As described above, in the present embodiment, the sampling frequency of the reference subcarrier is reduced by dulling the rectangular wave by the filter 32 and employing a sine wave or a pseudo sine wave close to the sine wave as the reference subcarrier. Can be reduced. That is, in the case of a rectangular wave, there is a harmonic component, and unless the sampling frequency is set to about 10 times the frequency of the rectangular wave to be converted, the rectangular wave cannot be correctly represented by a digital signal. That is, the clipped signal contains a high frequency of about 1 to 10 times, and a high sampling frequency is required to sample all of them. In the case of the present embodiment, the reference subcarrier is 38 kHz, and its sampling clock is about 380 kHz. However, if a sine wave is used, accurate demodulation can be performed in demodulation using the sampling clock even if the sampling clock is relatively low. At this time, since the sine wave contains only a high frequency of about 1 to 2 times, it can be demodulated at a sampling frequency of 2 to 3 times the carrier frequency. In the present embodiment, a sampling frequency of about 154 kHz is employed for a 38 kHz rectangular wave, and the rectangular wave obtained at this sampling frequency is blunted by the filter 32 to be a sine wave. Thus, the LR demodulation circuit 26 was able to accurately demodulate the LR signal.

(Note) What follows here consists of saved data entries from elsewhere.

-- ==== Sys2Proof/Machine/Flags.lean ====
section
/-! DEFINITION. Lane arithmetic of the vector unit with its FPSTAT flags (R124 to R137), and the atomics' new values (R123). -/
namespace Sys2Proof.Machine

/-- Width of an element, R124. -/
def laneWidth : LaneT → Nat
  | .f32 | .s32 | .z32 => 32
  | .bf16 | .s16 => 16
  | .s8 => 8

/-- Whether a lane type is signed, R124 (floats count as signed). -/
def laneSigned : LaneT → Bool
  | .z32 => false
  | _ => true

/-- The format of a floating-point lane type. -/
def laneFmt : LaneT → Option FFmt
  | .f32 => some fp32
  | .bf16 => some bf16
  | _ => none

/-- The 32 bits of lane `i`. -/
def lane (v : Wide) (i : Nat) : Nat := v.toNat / 2 ^ (32 * i) % 2 ^ 32

/-- The elements of a lane's 32 bits, R124. -/
def laneElems (t : LaneT) (l : Nat) : List Nat :=
  match t with
  | .bf16 => [l / 2 ^ 16]
  | .s16 => [l % 2 ^ 16, l / 2 ^ 16]
  | .s8 => [l % 2 ^ 8, l / 2 ^ 8 % 2 ^ 8, l / 2 ^ 16 % 2 ^ 8, l / 2 ^ 24]
  | _ => [l]

/-- A lane of elements; a BF16 lane has zero in bits 15:0 (R124). -/
def packLane (t : LaneT) (es : List Nat) : Nat :=
  match t with
  | .bf16 => es.headD 0 * 2 ^ 16
  | _ => es.foldr (fun e a => e + a * 2 ^ laneWidth t) 0

/-- A register of sixteen lanes. -/
def packLanes (ls : List Nat) : Wide := BitVec.ofNat 512 (ls.foldr (fun l a => l + a * 2 ^ 32) 0)

/-- All elements of a register in register-wide order, R124. -/
def regElems (t : LaneT) (v : Wide) : List Nat := (List.range 16).flatMap fun i => laneElems t (lane v i)

/-- A register of elements in register-wide order. -/
def packElems (t : LaneT) (es : List Nat) : Wide :=
  match t with
  | .bf16 => packLanes (es.map (· * 2 ^ 16))
  | _ => BitVec.ofNat 512 (es.foldr (fun e a => e + a * 2 ^ laneWidth t) 0)

/-- The value of an integer element. -/
def elemInt (t : LaneT) (e : Nat) : Int := if laneSigned t then sx (laneWidth t) e else (e : Int)

/-- Applies an element operation to the lanes a mask selects; the others give zero lanes and no flag (R125, R127). -/
def elementwise (t : LaneT) (mask : BitVec 16) (f : Nat → Nat → Nat → Nat × Flags) (a b d : Wide) : Wide × Flags :=
  let ls := (List.range 16).map fun i =>
    if mask.getLsbD i then
      let r := ((laneElems t (lane a i)).zip ((laneElems t (lane b i)).zip (laneElems t (lane d i)))).map fun (x, y, z) => f x y z
      (packLane t (r.map (·.1)), r.foldl (fun fl p => fl ||| p.2) 0#6)
    else (0, 0#6)
  (packLanes (ls.map (·.1)), ls.foldl (fun fl p => fl ||| p.2) 0#6)

/-- An integer or floating-point sum, R127. -/
def elemAdd (t : LaneT) (a b : Nat) : Nat × Flags :=
  match laneFmt t with
  | some f => f.add a b
  | none => ((a + b) % 2 ^ laneWidth t, 0#6)

/-- A difference, R127. -/
def elemSub (t : LaneT) (a b : Nat) : Nat × Flags :=
  match laneFmt t with
  | some f => f.sub a b
  | none => (narrow (laneWidth t) ((a : Int) - b), 0#6)

/-- A product, R127. -/
def elemMul (t : LaneT) (a b : Nat) : Nat × Flags :=
  match laneFmt t with
  | some f => f.mul a b
  | none => (a * b % 2 ^ laneWidth t, 0#6)

/-- a × b + d with one rounding, R127. -/
def elemFma (t : LaneT) (a b d : Nat) : Nat × Flags :=
  match laneFmt t with
  | some f => f.fma a b d
  | none => ((a * b + d) % 2 ^ laneWidth t, 0#6)

/-- The smaller or larger element, R127 and R31. -/
def elemPick (least : Bool) (t : LaneT) (a b : Nat) : Nat × Flags :=
  match laneFmt t with
  | some f => f.extreme least [a, b]
  | none => (if (if least then elemInt t b < elemInt t a else elemInt t a < elemInt t b) then b else a, 0#6)

/-- The absolute value, R127. -/
def elemAbs (t : LaneT) (a : Nat) : Nat × Flags :=
  match laneFmt t with
  | some f => if (f.val a).isNan then (f.canon, flagIf (f.val a).isSnan flNV) else (a % 2 ^ (laneWidth t - 1), 0#6)
  | none => (narrow (laneWidth t) (elemInt t a).natAbs, 0#6)

/-- The negation, R127. -/
def elemNeg (t : LaneT) (a : Nat) : Nat × Flags :=
  match laneFmt t with
  | some f =>
    if (f.val a).isNan then (f.canon, flagIf (f.val a).isSnan flNV)
    else ((a + 2 ^ (laneWidth t - 1)) % 2 ^ laneWidth t, 0#6)
  | none => (narrow (laneWidth t) (-(a : Int)), 0#6)

/-- The shift amount of an element, R129. -/
def elemAmount (t : LaneT) (b : Nat) : Nat := b % laneWidth t

/-- Left shift, R129. -/
def elemShl (t : LaneT) (a b : Nat) : Nat := a * 2 ^ elemAmount t b % 2 ^ laneWidth t

/-- Logical right shift, R129. -/
def elemShr (t : LaneT) (a b : Nat) : Nat := a / 2 ^ elemAmount t b

/-- Arithmetic right shift, R129. -/
def elemSra (t : LaneT) (a b : Nat) : Nat := narrow (laneWidth t) (sx (laneWidth t) a / (2 ^ elemAmount t b : Nat))

/-- A compare of two floating-point codes with its flag, R130. -/
def fpCompare (f : FFmt) (c : VCond) (a b : Nat) : Bool × Flags :=
  let x := f.val a
  let y := f.val b
  let nan := x.isNan || y.isNan
  let sig := x.isSnan || y.isSnan
  match c with
  | .eq => (x.eqv y, flagIf sig flNV)
  | .ne => (!x.eqv y, flagIf sig flNV)
  | .lt => (x.ltv y, flagIf nan flNV)
  | .le => (x.ltv y || x.eqv y, flagIf nan flNV)

/-- A compare of two elements with its flag, R130. -/
def elemCompare (t : LaneT) (c : VCond) (a b : Nat) : Bool × Flags :=
  match laneFmt t with
  | some f => fpCompare f c a b
  | none =>
    let x := elemInt t a
    let y := elemInt t b
    match c with
    | .eq => (x == y, 0#6)
    | .ne => (x != y, 0#6)
    | .lt => (decide (x < y), 0#6)
    | .le => (decide (x ≤ y), 0#6)

/-- The lane mask of a compare: a bit is set when every element of the lane meets the condition (R130). -/
def compareLanes (t : LaneT) (c : VCond) (a b : Wide) : BitVec 16 × Flags :=
  let rs := (List.range 16).map fun i => ((laneElems t (lane a i)).zip (laneElems t (lane b i))).map fun (x, y) => elemCompare t c x y
  (BitVec.ofNat 16 (rs.foldr (fun r m => (if r.all (·.1) then 1 else 0) + 2 * m) 0),
   rs.foldl (fun fl r => r.foldl (fun fl p => fl ||| p.2) fl) 0#6)

/-- The elements of the lanes a mask selects. -/
def participants (t : LaneT) (mask : BitVec 16) (v : Wide) : List Nat :=
  ((List.range 16).filter fun i => mask.getLsbD i).flatMap fun i => laneElems t (lane v i)

/-- The exact sum of participants, rounded once; as an integer without wrap (R136). The result is the 32-bit lane image or the exact integer. -/
def reduceAdd (t : LaneT) (es : List Nat) : Int × Flags :=
  match laneFmt t with
  | some f => let (c, fl) := f.round .rne false 0 (sumExact (es.map f.val)); ((packLane t [c] : Nat), fl)
  | none => (es.foldl (fun a e => a + elemInt t e) 0, 0#6)

/-- The extreme of participants, R136 and R31. -/
def reducePick (least : Bool) (t : LaneT) (es : List Nat) : Int × Flags :=
  match laneFmt t with
  | some f =>
    if es.isEmpty then ((packLane t [f.signed (!least) (f.maxCode + 1)] : Nat), 0#6)
    else let (c, fl) := f.extreme least es; ((packLane t [c] : Nat), fl)
  | none =>
    let w := laneWidth t
    let lo : Int := if laneSigned t then -(2 ^ (w - 1) : Nat) else 0
    let hi : Int := if laneSigned t then (2 ^ (w - 1) : Nat) - 1 else (2 ^ w : Nat) - 1
    (es.foldl (fun a e => if least then min a (elemInt t e) else max a (elemInt t e)) (if least then hi else lo), 0#6)

/-- The largest magnitude of participants, R136 and R31's amax rule; R84 lists floating-point types only. -/
def reduceMag (t : LaneT) (es : List Nat) : Int × Flags :=
  match laneFmt t with
  | some f => let (c, fl) := f.maxMag es; ((packLane t [c] : Nat), fl)
  | none => (es.foldl (fun a e => max a (elemInt t e).natAbs) (0 : Nat), 0#6)

/-- Prefix sums over the lanes, R136. -/
def scanAdd (t : LaneT) (mask : BitVec 16) (v : Wide) : Wide × Flags :=
  let rs := (List.range 16).map fun i => reduceAdd t (participants t (mask &&& BitVec.ofNat 16 (2 ^ (i + 1) - 1)) v)
  (packLanes (rs.map fun r => narrow 32 r.1), rs.foldl (fun fl r => fl ||| r.2) 0#6)

/-- The format of a floating-point conversion type, R137. -/
def cvtFmt : CvtT → Option FFmt
  | .f32 => some fp32
  | .bf16 => some bf16
  | .e4m3 => some e4m3
  | .e5m2 => some e5m2
  | _ => none

/-- Width and signedness of an integer conversion type. -/
def cvtInt : CvtT → Nat × Bool
  | .s16 => (16, true)
  | .s8 => (8, true)
  | .z32 => (32, false)
  | _ => (32, true)

/-- The lowest bit and the width of value `i` of a conversion type, R137. -/
def cvtPlace (t : CvtT) (i : Nat) : Nat × Nat :=
  match t with
  | .f32 | .s32 | .z32 => (32 * i, 32)
  | .bf16 => (32 * i + 16, 16)
  | .s16 => (16 * i, 16)
  | .s8 | .e4m3 | .e5m2 => (8 * i, 8)

/-- The range of an integer type. -/
def intRange (w : Nat) (signed : Bool) : Int × Int :=
  if signed then (-(2 ^ (w - 1) : Nat), (2 ^ (w - 1) : Nat) - 1) else (0, (2 ^ w : Nat) - 1)

/-- An integer to integer conversion from `ws` bits to `w`. A narrowing keeps the low bits, or clamps under .sat (R34); a widening
is exact (R137), and a negative value in an unsigned type keeps its two's complement bits, with no flag (DEDUCED, log 32). Between
types of one width the spec gives no rule for a value outside the destination's range: it is the opaque one of log 33 (DESIGN CHOICE). -/
def intConvert (ws w : Nat) (signed sat : Bool) (i : Int) : Nat × Flags :=
  let (lo, hi) := intRange w signed
  if lo ≤ i && i ≤ hi || ws < w then (narrow w i, 0#6)
  else if ws == w then ((Config.equalWidthInt w signed sat (narrow w i)).1 % 2 ^ w, flagIf (Config.equalWidthInt w signed sat (narrow w i)).2 flSAT)
  else if sat then (narrow w (satI i lo hi), flSAT) else (narrow w i, 0#6)

/-- One conversion of R137. -/
def convert (src dst : CvtT) (rm : Rm) (sat : Bool) (rw c : Nat) : Nat × Flags :=
  match cvtFmt src, cvtFmt dst with
  | some f, some g => f.convert g rm sat rw c
  | some f, none =>
    let (w, signed) := cvtInt dst
    let (lo, hi) := intRange w signed
    let (i, fl) := roundInt rm rw lo hi (f.val c)
    (narrow w i, fl)
  | none, some g =>
    let (w, signed) := cvtInt src
    g.round rm sat rw (.ofInt (if signed then sx w c else c) 0)
  | none, none =>
    let (w, signed) := cvtInt src
    let (w', signed') := cvtInt dst
    intConvert w w' signed' sat (if signed then sx w c else c)

/-- Sixteen conversions under a lane mask: the result, the bits it writes and the flags (R137). -/
def convertLanes (src dst : CvtT) (rm : Rm) (sat : Bool) (mask : BitVec 16) (rws : List Nat) (v : Wide) : Wide × Wide × Flags :=
  let rs := ((List.range 16).filter fun i => mask.getLsbD i).map fun i =>
    let (lo, w) := cvtPlace src i
    let (dlo, dw) := cvtPlace dst i
    let (c, fl) := convert src dst rm sat (rws.getD i 0) (v.toNat / 2 ^ lo % 2 ^ w)
    -- a BF16 lane is written whole, with zero in bits 15:0 (R124)
    if dst == CvtT.bf16 then (c * 2 ^ dlo, (2 ^ 32 - 1) * 2 ^ (32 * i), fl) else (c * 2 ^ dlo, (2 ^ dw - 1) * 2 ^ dlo, fl)
  (BitVec.ofNat 512 (rs.foldl (fun a r => a + r.1) 0), BitVec.ofNat 512 (rs.foldl (fun a r => a + r.2.1) 0),
   rs.foldl (fun fl r => fl ||| r.2.2) 0#6)

/-- The words of entry `n` of a random-bit queue, R139. -/
def rbqEntry (seed : Word) (n : Nat) : List Nat :=
  (List.range 16).map fun i => counterGen seed.toNat (2 ^ 63 + 16 * n + i)

/-- The new value an atomic writes and its flags, R123. -/
def atomicNew (op : AtomOp) (w : Nat) (old opnd cmp : Nat) : Nat × Flags :=
  match op with
  | .add => ((old + opnd) % 2 ^ w, 0#6)
  | .minS => (if sx w opnd < sx w old then opnd else old, 0#6)
  | .maxS => (if sx w old < sx w opnd then opnd else old, 0#6)
  | .and => (old &&& opnd, 0#6)
  | .or => (old ||| opnd, 0#6)
  | .xchg => (opnd, 0#6)
  | .cas => (if old == cmp then opnd else old, 0#6)
  | .fadd => fp32.add old opnd

/-- The old value as an atomic returns it, R123. -/
def atomicOld (op : AtomOp) (w : Nat) (old : Nat) : Word :=
  match op with
  | .minS | .maxS => BitVec.ofInt 64 (sx w old)
  | _ => BitVec.ofNat 64 old

end Sys2Proof.Machine
end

Here, as the filter 32, a low-pass or band-pass filter is used.
(Infinite Impulse Response) filter is adopted. This IIR filter has a loop in which the signal after addition is delayed and returned to the adder, whereby the response to the impulse continues indefinitely. In a normal case, a path before delaying a signal before input to an adder is supplied to the adder, a path having a different delay time, and the like are provided, and a coefficient of a coefficient multiplier arranged on a plurality of paths can be set. By setting this coefficient to an appropriate one, desired filtering can be performed.

[0023]

As described above, according to the present invention,
In digital signal processing, since the LR signal is demodulated with the reference subcarrier being a sine wave or a pseudo sine wave, accurate demodulation of the LR signal can be performed even if the sampling frequency for obtaining the reference subcarrier is relatively low. It can be carried out.

[Brief description of the drawings]

FIG. 1 is a block diagram illustrating a configuration of a circuit according to an embodiment.

[Explanation of symbols]

Reference Signs List 10 antenna, 12 front end, 14 amplifier, 16 A / D converter, 20 DSP, 22 FM demodulation circuit, 24 filter, 26 LR demodulation circuit, 28
Bandpass filter, 30 clock generation circuit, 32
filter.

Claims (2)

[Claims] 1. A signal processing circuit of an FM radio receiver which receives an FM radio broadcast wave, converts a received signal into an intermediate frequency signal, converts the signal into a digital signal, and demodulates the signal. When demodulating an LR signal using a digital reference subcarrier with respect to the obtained digital composite signal, a signal of an FM radio receiver using a sine wave or a pseudo sine wave as a digital reference subcarrier. Processing circuit. 2. The circuit according to claim 1, wherein the digital reference subcarrier is obtained by processing a rectangular wave signal synchronized with a subcarrier of a digital composite signal by an IIR filter to remove a harmonic component. A signal processing circuit for an FM radio receiver.